The video decoding apparatus 30 includes an image decoding apparatus (image decoder) 31, a supplemental enhancement information decoding apparatus (supplemental enhancement information decoder) 91, and a supplemental enhancement processing apparatus (supplemental enhancement processing unit) 61.


The video decoding apparatus 30 decodes the coded data Te received from the network 21 in the image decoding apparatus 31 and the supplemental enhancement information decoding apparatus 91, performs supplemental enhancement processing on a decoded image Td1 in the supplemental enhancement processing apparatus 61 using supplemental enhancement information, and outputs a supplemental enhancement decoded image Td2 to the image display apparatus 41.


Note that the supplemental enhancement processing apparatus 61 may directly output the decoded image Td1 without performing the supplemental enhancement processing using the supplemental enhancement information.
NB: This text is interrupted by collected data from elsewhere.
/-- A commanded solve waiting (R124). -/
structure CmdSolve where
  /-- its handle (R124). -/
  handle : U32 := 0#32
  /-- KIND (R124). -/
  kind : Nat := 0
  /-- BUDGET_MS resolved at the start when 0 (R124). -/
  budget : Nat := 0
  /-- HSTART (R124). -/
  hstart : Nat := 0
  /-- acceptance epoch (R120). -/
  acc : Nat := 0
  deriving DecidableEq, Repr

/-- CmdSolve at reset. -/
def CmdSolve.reset : CmdSolve := {}

/-- The pending fast re-plan (R128). -/
structure FastPend where
  /-- its handle (R127). -/
  handle : U32 := 0#32
  /-- B, earliest band start (R120). -/
  band : Nat := 0
  /-- epoch of the request (R120). -/
  acc : Nat := 0
  deriving DecidableEq, Repr

/-- FastPend at reset. -/
def FastPend.reset : FastPend := {}

/-- Solve cycle (chapter 04). -/
structure SolveSt where
  /-- the running solve (R118). -/
  running : Option Solve := none
  /-- the commanded solve that waits (R124). -/
  waiting : Option CmdSolve := none
  /-- the pending fast re-plan (R128). -/
  fastPend : Option FastPend := none
  /-- staged plans (R133). -/
  staged : List StagedPlan := []
  /-- plan in force (R133, R148). -/
  inForce : Option Plan := none
  /-- its plan buffer (R136). -/
  inForceBuf : Nat := 0
  /-- the predecessor (R136). -/
  prev : Option Plan := none
  /-- its plan buffer (R136). -/
  prevBuf : Nat := 0
  /-- PLAN_ID of the next plan (R107). -/
  nextPlanId : Nat := 1
  /-- commitment slots (R129). -/
  slots : Tab FlexSlot := []
  /-- open flexibility handles (R132). -/
  flexWaits : List FlexWait := []
  /-- SOLVES_SKIPPED (R147). -/
  skipped : U32 := 0#32
  /-- SOLVES_OVERRUN (R147). -/
  overrun : U32 := 0#32
  /-- SOLVES_NOT_TAKEN (R147). -/
  notTaken : U32 := 0#32
  /-- SOLVE_CONSEC_FAILS (R147). -/
  fails : Nat := 0
  /-- warm cadence solves since the last cold solve (R121). -/
  warmSinceCold : Nat := 0
  /-- epoch of the latest plan boundary, or of the start (R139). -/
  lastBoundary : Nat := 0
  /-- PLAN_STALE (R147). -/
  stale : Bool := false
  /-- the start-up cold solve has started (R148). -/
  startupDone : Bool := false
  /-- epoch at which the last solve ended (R120, R128). -/
  lastEnd : Nat := 0
  deriving DecidableEq, Repr

/-- SolveSt at reset. -/
def SolveSt.reset : SolveSt := {}

/-- An update in progress (R150). -/
structure PercUpd where
  /-- update epoch U (R150). -/
  epoch : Nat := 0
  /-- CAL_VERSION in force at its start (R177). -/
  calVersion : Nat := 0
  /-- model on which it runs (R170). -/
  model : Option NetModel := none
  /-- process image read at its start (R150). -/
  pts : Tab Point := []
  /-- PERC_TRACK and PERC_MEAS values read at its start (R154). -/
  binds : Tab PVal := []
  /-- calibration values read at its start (R177). -/
  cal : Tab CalQ := []
  /-- advances across a takeover gap (R171). -/
  bridge : Bool := false
  /-- initialises every segment (R169). -/
  init : Bool := false
  /-- PERC_EFFECTIVE_PERIOD at its start (R156). -/
  periodMs : Nat := 1000
  /-- last estimates of the old model at the nodes of the new one, for segments that match none (R170). -/
  nodeTemps : Tab Rat := []
  /-- the input series, read for the demand model (R97, R174). -/
  series : Tab Series := []
  /-- the dispatch parameters, read for the demand model (R97, R174). -/
  pars : Tab PVal := []
  /-- local civil seconds minus TAI seconds at its start (R62). -/
  shift : Int := 0
  deriving DecidableEq, Repr

/-- PercUpd at reset. -/
def PercUpd.reset : PercUpd := {}

/-- An estimate set (R165). -/
structure EstSet where
  /-- UPDATE_EPOCH (R165). -/
  epoch : Nat := 0
  /-- MODEL_KEY (R165). -/
  modelKey : U64 := 0#64
  /-- MODEL_SERIAL (R165). -/
  modelSerial : Nat := 0
  /-- CAL_VERSION (R165). -/
  calVersion : Nat := 0
  /-- UPDATE_NO (R165). -/
  updateNo : Nat := 0
  /-- PERC_STATE (R165). -/
  percState : Nat := 0
  /-- SET_FLAGS (R165). -/
  setFlags : BitVec 16 := 0#16
  /-- PARCELS (R165). -/
  parcels : Nat := 0
  /-- EFFECTIVE_PERIOD_MS (R165). -/
  periodMs : Nat := 0
  /-- records by variable position (R165). -/
  recs : Tab EstRec := []
  deriving DecidableEq, Repr

/-- EstSet at reset. -/
def EstSet.reset : EstSet := {}

/-- What the present window has gathered for one calibrated quantity (R174, R175). -/
structure CalWin where
  /-- updates of the window (R175). -/
  updates : Nat := 0
  /-- updates in which its measurements were excluded (R175). -/
  excluded : Nat := 0
  /-- the flow fell below CAL_MIN_FLOW_PCT (R175). -/
  lowFlow : Bool := false
  /-- a record involved carried INITIAL (R175). -/
  initial : Bool := false
  /-- points of the measurements that it used (R175). -/
  points : List Nat := []
  /-- observations, each a list of numbers (R174). -/
  obs : List (List Rat) := []
  /-- a store's last energy measurement and its update epoch, while it neither charges nor discharges (R174). -/
  mark : Option (Rat × Nat) := none
  deriving DecidableEq, Repr

/-- CalWin at reset. -/
def CalWin.reset : CalWin := {}

/-- A temperature change that travels along a calibration path (R174). -/
structure Front where
  /-- segments of the path (R173). -/
  segs : List Nat := []
  /-- node at the path's end (R173). -/
  stop : Nat := 0
  /-- update epoch of the change (R174). -/
  epoch : Nat := 0
  /-- the change in kelvin (R174). -/
  delta : Rat := 0
  /-- predicted temperature at the end then (R174). -/
  predFrom : Rat := 0
  /-- measured temperature at the end then (R174). -/
  obsFrom : Rat := 0
  /-- epoch of the predicted arrival (R174). -/
  predAt : Option Nat := none
  /-- epoch of the observed arrival (R174). -/
  obsAt : Option Nat := none
  deriving DecidableEq, Repr

/-- Front at reset. -/
def Front.reset : Front := {}

/-- Percolator, calibration and analog front end (chapter 05). -/
structure PercSt where
  /-- PERC_STATE (R187). -/
  state : Nat := 0
  /-- update running (R152). -/
  upd : Option PercUpd := none
  /-- a mapping update that is to start (R170). -/
  mappingDue : Option PercUpd := none
  /-- model from which it maps (R170). -/
  mapFrom : Option NetModel := none
  /-- newest published estimate set (R153). -/
  set : Option EstSet := none
  /-- UPDATE_NO of the last set (R165). -/
  updateNo : Nat := 0
  /-- parcels per pipe segment, inlet end first (R157). -/
  parcels : Tab (List Parcel) := []
  /-- update epoch to which the parcels refer (R158). -/
  parcelEpoch : Nat := 0
  /-- mass flows of the last update by element ID * 8 + slot (R160, R164). -/
  flows : Tab Rat := []
  /-- what the present window has gathered, by element ID * 8 + CAL_QTY (R174, R175). -/
  calWin : Tab CalWin := []
  /-- temperature changes that travel (R174). -/
  fronts : List Front := []
  /-- the parcel state is initialised (R169, R171). -/
  hasParcels : Bool := false
  /-- PERC_LAST_UPDATE (R187). -/
  lastUpdate : Nat := 0
  /-- PERC_EFFECTIVE_PERIOD (R187). -/
  effPeriodMs : Nat := 1000
  /-- PERIOD_RAISED (R151). -/
  periodRaised : Bool := false
  /-- PARCEL_MERGE_EFFECTIVE (R187). -/
  mergeEff : F32 := ⟨0x3E4CCCCD#32⟩
  /-- PERC_UPDATES_LATE (R187). -/
  late : U32 := 0#32
  /-- MEAS_EXCLUDED (R187). -/
  measExcluded : U32 := 0#32
  /-- MEAS_DROPPED (R187). -/
  measDropped : Nat := 0
  /-- calibrated quantities by element ID * 8 + CAL_QTY (absent: image value) (R179, R180). -/
  cal : Tab CalQ := []
  /-- CAL_VERSION (R187). -/
  calVersion : Nat := 0
  /-- CAL_WINDOWS_VOID (R187). -/
  windowsVoid : U32 := 0#32
  /-- CAL_STEP_LIMITED (R187). -/
  stepLimited : U32 := 0#32
  /-- start of the present window (R172). -/
  windowStart : Nat := 0
  /-- PERC_CAL values in force since the window's start (R186). -/
  calPars : Tab PVal := []
  /-- CAL_FREEZE was in force at some tick of the window (R175). -/
  freezeSeen : Bool := false
  /-- epoch of the latest model activation (R175). -/
  activationAt : Option Nat := none
  /-- points of lanes that reported IMPLAUSIBLE within the window (R175). -/
  implPts : List Nat := []
  /-- CAL_FREEZE in force (R186). -/
  freeze : Bool := false
  /-- CAL_FREEZE written and not yet in force (R186). -/
  freezeNext : Option Bool := none
  /-- the next update bridges a takeover gap (R171). -/
  bridgeDue : Bool := false
  /-- the Percolator is in block reset (R525). -/
  resetBusy : Bool := false
  deriving DecidableEq, Repr

/-- PercSt at reset. -/
def PercSt.reset : PercSt := {}

/-- Analog front end (R181 to R185). -/
structure AfeSt where
  /-- epoch of the frame in progress (R181). -/
  frameStart : Nat := 0
  /-- frame number f (R182). -/
  frameNo : Nat := 0
  /-- mode in force (R184). -/
  uniform : Bool := false
  /-- next data slot of the frame (R181). -/
  slot : Nat := 0
  /-- last 64 references of each kind by channel * 3 + kind, newest first (R182). -/
  refs : Tab (List F32) := []
  /-- offset correction in LSB (R182). -/
  offset : Tab F32 := []
  /-- gain correction (R182). -/
  gain : Tab F32 := []
  /-- correction from the next frame boundary (R182). -/
  offsetNext : Tab F32 := []
  /-- correction from the next frame boundary (R182). -/
  gainNext : Tab F32 := []
  /-- AFE_CAL_FAULT (R187). -/
  calFault : BitVec 16 := 0#16
  /-- AFE_CAL_AGED (R187). -/
  calAged : Bool := false
  /-- epoch of the last reference slot (R184). -/
  lastRef : Nat := 0
  deriving DecidableEq, Repr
The image display apparatus 41 displays all or part of the supplemental enhancement processing image Td2 input from the supplemental enhancement processing apparatus 61. For example, the image display apparatus 41 includes a display device such as a liquid crystal display and an organic Electroluminescence (EL) display. Examples of display types include stationary, mobile, and HMD. In addition, in a case that the image decoding apparatus 31 has a high processing capability, an image having high image quality is displayed, and in a case that the apparatus has a lower processing capability, an image which does not require a high processing capability and display capability is displayed.


The network 21 transmits the coded supplemental enhancement information and the coded data Te to the image decoding apparatus 31. A part or all of the coded supplemental enhancement information may be included in the coded data Te as supplemental enhancement information SEI. The network 21 is the Internet, a Wide Area Network (WAN), a Local Area Network (LAN), or a combination thereof. The network 21 is not limited to a bidirectional communication network and may be a unidirectional communication network that transmits broadcast waves for terrestrial digital broadcasting, satellite broadcasting, or the like. The network 21 may be substituted with a storage medium in which the coded data Te is recorded, such as a Digital Versatile Disc (DVD) (trade name) or a Blue-ray Disc (BD) (trade name).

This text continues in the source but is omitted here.